L’époque où l’on construisait des terres agricoles sans se soucier de l’environnement est désormais révolue : les promoteurs immobiliers doivent désormais gérer avec soin l’objectif de “zéro artificialisation nette”.
En France, l’objectif “ZAN” est inscrit dans la loi depuis 2021 et est obligatoire. Pour l’atteindre complètement d’ici 2050, la nation doit réduire de moitié, tous les dix ans, le taux d’expansion urbaine sur les terres naturelles, ce qui nuit à l’environnement, au climat et à la biodiversité.
Les promoteurs, habitués à acheter des terrains “non aménagés”, à y construire et à les revendre ensuite, sont confrontés à un changement “transformateur”, selon Vincent Le Rouzic, directeur des études à la Fabrique de la Cité, le groupe de réflexion du groupe Vinci, qui s’est exprimé à l’AFP.
La branche immobilière du géant de la construction vise à devenir un leader du secteur. D’ici à 2022, elle s’est fixé deux objectifs : atteindre les ZAN d’ici à 2030 grâce à un système de mesure conçu au sein de l’entreprise, et tirer plus de la moitié de ses revenus du recyclage urbain d’ici à 2030.
“Une façon de réenvisager notre métier”, explique à l’AFP le PDG de Vinci Immobilier, Olivier de la Roussière.
Olivier de la Roussière précise : “Nous avons totalement banni la construction de grands ensembles résidentiels, tels que les lotissements de maisons individuelles, les routes, etc.
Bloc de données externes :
/-- Each port is charged the cells of its messages (R31). -/
@[irreducible] def CellBooks.Counted (b : CellBooks) : Prop := ∀ p, b.charged p = ∑ d, chargeTo p (b.charges d)

namespace State

variable {s t u : State}

theorem cellsConserved_iff (s : State) : s.CellsConserved ↔ s.cellBooks.total = 2048 := by
  have cells : ∀ x : Descriptor, chargeCells x.charge = x.cells := fun x => by cases x <;> rfl
  unfold CellsConserved totalCells CellBooks.total cellBooks
  simp only [cells, Fin.sum_univ_def]

theorem chargesCounted_iff (s : State) : s.ChargesCounted ↔ s.cellBooks.Counted := by
  have owed : ∀ p, s.cellsOf p = ∑ d, chargeTo p (s.desc d).charge := fun p => by
    rw [cellsOf, Fin.sum_univ_def]
    refine congrArg List.sum (List.map_congr_left fun d _ => ?_)
    cases s.desc d <;> rfl
  unfold ChargesCounted CellBooks.Counted
  simp only [owed]
  rfl

/-- `t` has the cells of `s` and charges them as `s` does. -/
def Balanced (s t : State) : Prop :=
  t.cellBooks.total = s.cellBooks.total ∧ (s.cellBooks.Counted → t.cellBooks.Counted)

theorem Balanced.of_books (e : t.cellBooks = s.cellBooks) : Balanced s t := ⟨by rw [e], fun h => by rwa [e]⟩

theorem Balanced.trans (h : Balanced s t) (k : Balanced t u) : Balanced s u := by
  obtain ⟨h1, h2⟩ := h
  obtain ⟨k1, k2⟩ := k
  exact ⟨k1.trans h1, fun c => k2 (h2 c)⟩

/-- One descriptor changes: its cells come from the counts of the pool or go to them, and its port is charged accordingly. A port is charged
at least the cells of each of its messages. -/
theorem Balanced.of_desc {d : DescNo} {x : Descriptor} (desc : t.desc = Function.update s.desc d x)
    (counts : t.pool.freeCells + t.pool.strandedCells + chargeCells x.charge =
      s.pool.freeCells + s.pool.strandedCells + chargeCells (s.desc d).charge)
    (charged : ∀ p, chargeTo p (s.desc d).charge ≤ (s.share p).charged →
      (t.share p).charged + chargeTo p (s.desc d).charge = (s.share p).charged + chargeTo p x.charge) : Balanced s t := by
  have sums : ∀ f : Option (Port × Nat) → Nat,
      ∑ e, f (t.desc e).charge + f (s.desc d).charge = ∑ e, f (s.desc e).charge + f x.charge := fun f => by
    have k := sum_update (fun y : Descriptor => f y.charge) s.desc d x
    rwa [← desc] at k
  refine ⟨?_, fun counted => ?_⟩
  · have cells := sums chargeCells
    simp only [CellBooks.total, cellBooks]
    omega
  · simp only [CellBooks.Counted, cellBooks] at counted ⊢
    intro p
    have owed := counted p
    have least : chargeTo p (s.desc d).charge ≤ ∑ e, chargeTo p (s.desc e).charge :=
      Finset.single_le_sum (f := fun e => chargeTo p (s.desc e).charge) (fun _ _ => Nat.zero_le _) (Finset.mem_univ d)
    have cells := sums (chargeTo p)
    have change := charged p (by omega)
    omega

theorem chargeTo_ne {p q : Port} (h : q ≠ p) (n : Nat) : chargeTo p (some (q, n)) = 0 := if_neg h

@[simp] theorem chargeTo_self (p : Port) (n : Nat) : chargeTo p (some (p, n)) = n := if_pos rfl

theorem desc_update {d : DescNo} {x : Descriptor} (hd : t.desc d = x) (others : ∀ e, e ≠ d → t.desc e = s.desc e) :
    t.desc = Function.update s.desc d x := by
  funext e
  by_cases h : e = d
  · rw [h, Function.update_self, hd]
  · rw [Function.update_of_ne h, others e h]

/-! ### The freeing of descriptors (R21, R22) -/

theorem balanced_freeDescriptor (w : s.memoriesWf = true) {d : DescNo} {m : Message} (hd : s.desc d = .live m) :
    Balanced s (s.freeDescriptor d m) := by
  obtain ⟨⟨free, -, credited⟩, others, -⟩ := s.freeDescriptor_effect (wf_descriptors w) d m
  obtain ⟨⟨spliced, stranded, shares⟩, -⟩ := s.freeDescriptor_recovered (wf_cellLinks w) d m
  refine Balanced.of_desc (desc_update free others) ?_ fun p => ?_
  · rw [hd]
    show _ + _ + 0 = _ + _ + m.cells
    cases h : m.splices
    · obtain ⟨hf, -, -, hs, -⟩ := stranded h
      omega
    · obtain ⟨hf, -, hs, -⟩ := spliced h
      omega
  · rw [hd]
    show chargeTo p (some (m.port, m.cells)) ≤ _ → _ + chargeTo p (some (m.port, m.cells)) = _ + 0
    by_cases hp : p = m.port
    · subst hp
      rw [chargeTo_self, credited]
      omega
    · obtain ⟨-, -, -, -, same⟩ := shares p
      rw [chargeTo_ne (Ne.symm hp), same hp]
      omega

theorem balanced_dropHolder (w : s.memoriesWf = true) (d : DescNo) : Balanced s (s.dropHolder d) := by
  cases hd : s.desc d with
  | free =>
    rw [dropHolder, message, hd]
    exact .of_books rfl
  | live m =>
    have kept : (s.setDesc d (.live { m with holders := m.holders - 1 })).cellBooks = s.cellBooks :=
      cellBooks_setDesc w d _ (by rw [hd]; rfl)
    rw [dropHolder, message_of_live hd]
    dsimp only
    split_ifs
    · exact .of_books rfl
    · exact balanced_freeDescriptor w hd
    · exact .of_books kept

/-! ### Grants (R25, R27) -/

/-- A take removes one cell from the counts. -/
theorem cells_takeHeadCell (w : s.memoriesWf = true) (p : Port) (h : CellNo) (one : 1 ≤ s.pool.freeCells) :
    (s.takeHeadCell p h).pool.freeCells + (s.takeHeadCell p h).pool.strandedCells + 1 =
      s.pool.freeCells + s.pool.strandedCells := by
  have read : ∀ x, ((s.cellLinkWord h).check = .clean x ∨ (s.cellLinkWord h).check = .corrected x) →
      (s.takeHeadCell p h).pool.freeCells = s.pool.freeCells - 1 ∧
        (s.takeHeadCell p h).pool.strandedCells = s.pool.strandedCells := fun x k => by
    obtain ⟨e, -⟩ := takeHeadCell_reads w p h x k
    rw [e]
    exact ⟨rfl, rfl⟩
  cases k : (s.cellLinkWord h).check with
  | clean x =>
    have := read x (.inl k)
    omega
  | corrected x =>
    have := read x (.inr k)
    omega
  | uncorrectable =>
    have truncated := takeHeadCell_truncates p h k
    have free : (s.takeHeadCell p h).pool.freeCells = 0 := by rw [truncated]; rfl
    have stranded : (s.takeHeadCell p h).pool.strandedCells = s.pool.strandedCells + (s.pool.freeCells - 1) := by
      rw [truncated]
      rfl
    omega

theorem balanced_grantStep (w : s.memoriesWf = true) (p : Port) (c : ComposeNo) {k : Composing} {h : CellNo} {m : Message}
    (one : 1 ≤ s.pool.freeCells) (hm : s.desc k.desc = .live m) (hp : m.port = p) : Balanced s (grantStep s p c k h) := by
  obtain ⟨l, e⟩ := grantStep_frame w p c k h
  obtain ⟨_, _, _, _, _, _, g⟩ := s.grantCell_frame p k.desc h
  obtain ⟨live, -, others⟩ := grantCell_desc w p k.desc h
  have desc : (grantStep s p c k h).desc = (s.grantCell p k.desc h).desc := by rw [e]; rfl
  have pool : (grantStep s p c k h).pool = (s.grantCell p k.desc h).pool := by rw [e]; rfl
  have shares : (grantStep s p c k h).shares =
      s.shares.set p { s.share p with charged := (s.share p).charged + 1, starving := false } := by rw [e, g]; rfl
  have share : ∀ q, (grantStep s p c k h).share q =
      (s.setShare p { s.share p with charged := (s.share p).charged + 1, starving := false }).share q :=
    share_of_shares shares
  have taken := cells_takeHeadCell w p h one
  rw [grantCell_pool] at pool
  refine Balanced.of_desc (desc.trans (desc_update (live m hm) others)) ?_ fun q _ => ?_
  · rw [hm, pool]
    show _ + _ + (m.cells + 1) = _ + _ + m.cells
    dsimp only
    omega
  · rw [hm, share]
    show _ + chargeTo q (some (m.port, m.cells)) = _ + chargeTo q (some (m.port, m.cells + 1))
    rw [hp]
    by_cases hq : q = p
    · subst hq
      rw [share_setShare_self, chargeTo_self, chargeTo_self]
      dsimp only
      omega
    · rw [share_setShare_ne _ hq, chargeTo_ne (Ne.symm hq), chargeTo_ne (Ne.symm hq)]

/-! ### BEGIN (R76) -/

/-- A message begins with no cells. -/
theorem balanced_newMessage (w : s.memoriesWf = true) {d : DescNo} (free : s.desc d = .free) (p : Port) (c : ComposeNo)
    (b : BeginParams) (qs : List QueueNo) : Balanced s (s.setDesc d (.live (newMessage p c b qs))) := by
  have desc : (s.setDesc d (.live (newMessage p c b qs))).desc = Function.update s.desc d (.live (newMessage p c b qs)) := by
    funext e
    rw [desc_setDesc s (wf_descriptors w), Function.update_apply]
  have none : ∀ q, chargeTo q (Descriptor.live (newMessage p c b qs)).charge = 0 := fun q => ite_self 0
  refine Balanced.of_desc desc ?_ fun q _ => ?_
  · rw [free]
    rfl
  · rw [free, none]
    rfl

/-! ### Nodes taken, returned and appended leave the cells alone -/

theorem cellBooks_takeHeadNode (p : Port) (n : NodeNo) : (s.takeHeadNode p n).cellBooks = s.cellBooks := by
  obtain ⟨m, i, e⟩ := s.readNodeLink_footprint n
  unfold takeHeadNode
  split <;> rename_i k <;> rw [k] at e <;> subst e <;> rfl

theorem cellBooks_takeNodes (p : Port) (k : Nat) (acc : List NodeNo) : (takeNodes p k s acc).1.cellBooks = s.cellBooks := by
  induction k generalizing s acc with
  | zero => rfl
  | succ k ih =>
    unfold takeNodes
    split
    · rfl
    · exact (ih _).trans (cellBooks_takeHeadNode p _)

theorem cellBooks_returnNode (n : NodeNo) : (s.returnNode n).cellBooks = s.cellBooks := by
  obtain ⟨m, x, y, e⟩ := s.writeNodeLink_footprint n none
  unfold returnNode
  rw [e]
  dsimp only
  split
  · obtain ⟨m', x', y', e'⟩ := writeNodeLink_footprint { s with nodeLinks := m, arm := x, lastInjection := y } ‹_› (some n)
    rw [e']
    rfl
  · rfl

theorem cellBooks_returnNodes (ns : List NodeNo) : (s.returnNodes ns).cellBooks = s.cellBooks := by
  induction ns generalizing s with
  | nil => rfl
  | cons n ns ih => exact ih.trans (cellBooks_returnNode n)

theorem cellBooks_allocateNodes {p : Port} {k : Nat} {r : Option (List NodeNo)} (e : s.allocateNodes p k = (u, r)) :
    u.cellBooks = s.cellBooks := by
  have taken := cellBooks_takeNodes (s := s) p k []
  unfold allocateNodes at e
  split at e <;> rename_i h <;> rw [h] at taken <;> cases e
  · exact taken
  · exact (cellBooks_returnNodes _).trans taken

theorem cellBooks_appendNode (w : s.memoriesWf = true) (n : NodeNo) (d : DescNo) (q : QueueNo) (lq : LiveQueue) :
    (s.appendNode n d q lq).cellBooks = s.cellBooks := by
  obtain ⟨c, m, x, y, e⟩ := s.appendWords_footprint n d lq
  have w1 : ((s.appendWords n d lq).setQueue q (.live (lq.append n).afterAppend)).memoriesWf = true :=
    ((Quiet.refl.appendWords n d lq).queue q _).memoriesWf w
  have linked := cellBooks_updMessage w1 d (f := Message.link q) fun _ => ⟨rfl, rfl⟩
  have words : ((s.appendWords n d lq).setQueue q (.live (lq.append n).afterAppend)).cellBooks = s.cellBooks := by
    rw [e]
    rfl
  unfold appendNode
  dsimp only
  split_ifs
  · exact linked.trans words
  · exact linked.trans words

theorem cellBooks_appendAll (w : s.memoriesWf = true) (d : DescNo) (qs : List QueueNo) (ns : List NodeNo) :
    (s.appendAll d qs ns).cellBooks = s.cellBooks := by
  induction qs generalizing s ns with
  | nil => rfl
  | cons q qs ih =>
    cases ns with
    | nil => rfl
    | cons n ns =>
      unfold appendAll
      split
      · exact (ih ((Quiet.refl.appendNode n d q _).memoriesWf w) ns).trans (cellBooks_appendNode w n d q _)
      · exact ih w ns

/-! ### Rebuilds (R41) -/

/-- A rebuild frees every cell and every descriptor, and charges nothing. -/
theorem cellBooks_rebuilt (free : s.pool.freeCells = 2048) (stranded : s.pool.strandedCells = 0)
    (charged : ∀ p, (s.share p).charged = 0) (desc : ∀ d, s.desc d = .free) : s.cellBooks.total = 2048 ∧ s.cellBooks.Counted := by
  unfold CellBooks.total CellBooks.Counted cellBooks
  simp [free, stranded, charged, desc, Descriptor.charge, chargeCells, chargeTo]

/-! ### Every step -/

/-- The two laws of the cells, each where the state that the step starts from satisfied it (`A`, `B`). -/
def CellsFollow (A B : Prop) (s : State) : Prop :=
  s.memoriesWf = true ∧ (A → s.cellBooks.total = 2048) ∧ (B → s.cellBooks.Counted)

/-- What a grant and a BEGIN ask of the tables and of the cell free list. -/
def CellsReady (A B : Prop) (s : State) : Prop :=
  s.CellsFollow A B ∧ s.DescriptorsAccounted ∧ (s.pool.cellHead ≠ none → 1 ≤ s.pool.freeCells)

variable {A B : Prop}

theorem CellsFollow.wf (h : s.CellsFollow A B) : s.memoriesWf = true := by
  obtain ⟨w, -⟩ := h
  exact w

theorem CellsFollow.balanced (h : s.CellsFollow A B) (w : s.memoriesWf = true → t.memoriesWf = true) (b : Balanced s t) :
    t.CellsFollow A B := by
  obtain ⟨wf, conserved, counted⟩ := h
  obtain ⟨total, charges⟩ := b
  exact ⟨w wf, fun a => total.trans (conserved a), fun b => charges (counted b)⟩

/-- An operation of the data path that leaves the cells alone. -/
theorem CellsFollow.quiet (h : s.CellsFollow A B) (q : Quiet s t) (e : t.cellBooks = s.cellBooks) : t.CellsFollow A B :=
  h.balanced q.memoriesWf (.of_books e)
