-- ==== Sys2Proof/Word.lean ====
section
/-! DEFINITION. The word and byte types of the block. -/

namespace Sys2Proof

/-- A register, a command word, a DMEM address or an ARGB pixel: 32 bits (00_scope.md R7 `ADDR_W`, `CMD_W`; 10_state.md R22). -/
abbrev Word := BitVec 32

/-- One byte of DMEM (20_memory.md R60). -/
abbrev Byte := BitVec 8

end Sys2Proof
end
Il ajoute : “Nous nous concentrons désormais sur les zones déjà artificialisées et, si nécessaire, nous les désartificialisons.”
Dépollution
Selon Caroline Delgado-Rodoz, directrice générale des grands projets pour OGIC, cette situation a un impact économique sur les opérations, en raison du manque de terrains et de l’augmentation du coût des matériaux au cours des deux dernières années.
Pour pouvoir construire sur les terrains contaminés, Vinci Immobilier a dû faire appel à un expert en protection de l’environnement et a alloué des ressources supplémentaires sur chaque site pour faire face aux risques potentiels.
Olivier de la Roussière affirme qu'”un lieu pollué nécessite un investissement financier, de même qu’un site à démolir. Cela nécessite des examens beaucoup plus détaillés” et que “beaucoup d’efforts sont nécessaires pour évaluer les dépenses liées à la restauration, à la décontamination et au désamiantage…”.
Le groupe vise également la reconversion d’immeubles de bureaux vétustes, rendus obsolètes par la modernisation des méthodes de travail ou leur éloignement des centres-villes. Selon Olivier de la Roussière, cela peut conduire à l’émergence de “friches de bureaux” à l’instar des “friches de casernes” et des “friches commerciales”.
Marc Villand, président de la Fédération des promoteurs immobiliers d’Ile-de-France, a déclaré lors d’une conférence de presse qu’il existe aujourd’hui un intérêt accru pour les bâtiments obsolètes en Ile-de-France, et même une concurrence. Néanmoins, il a noté que “lorsque nous reprenons ces anciennes structures, elles sont souvent 20 à 35 % plus chères que les nouvelles”.
Densité
Les limites de la ZAN ont suscité des débats sur son acceptabilité, en particulier lorsqu’il s’agit de l’opposition des habitants à de nouvelles constructions.
Caroline Delgado-Rodoz a fait remarquer qu’en ce qui concerne la question des ZAN, il est de plus en plus accepté de construire à des hauteurs et des densités plus élevées. Cependant, elle a poursuivi en exprimant que nous devons nous efforcer d’inclure la nature dans nos villes, tout en comprenant qu’en raison de contraintes foncières, nous devons parfois augmenter la densité afin de créer un sentiment d’aération dans nos villes. C’est un équilibre qu’il faut rechercher.
Benoît Fragu, directeur du développement de la société immobilière Covivio, affirme que “lorsqu’on aborde un nouveau territoire, il faut présenter un projet bénéfique pour l’environnement et les habitants, un projet acceptable par tous”. Il ajoute qu’il n’est plus possible de bétonner entièrement une zone.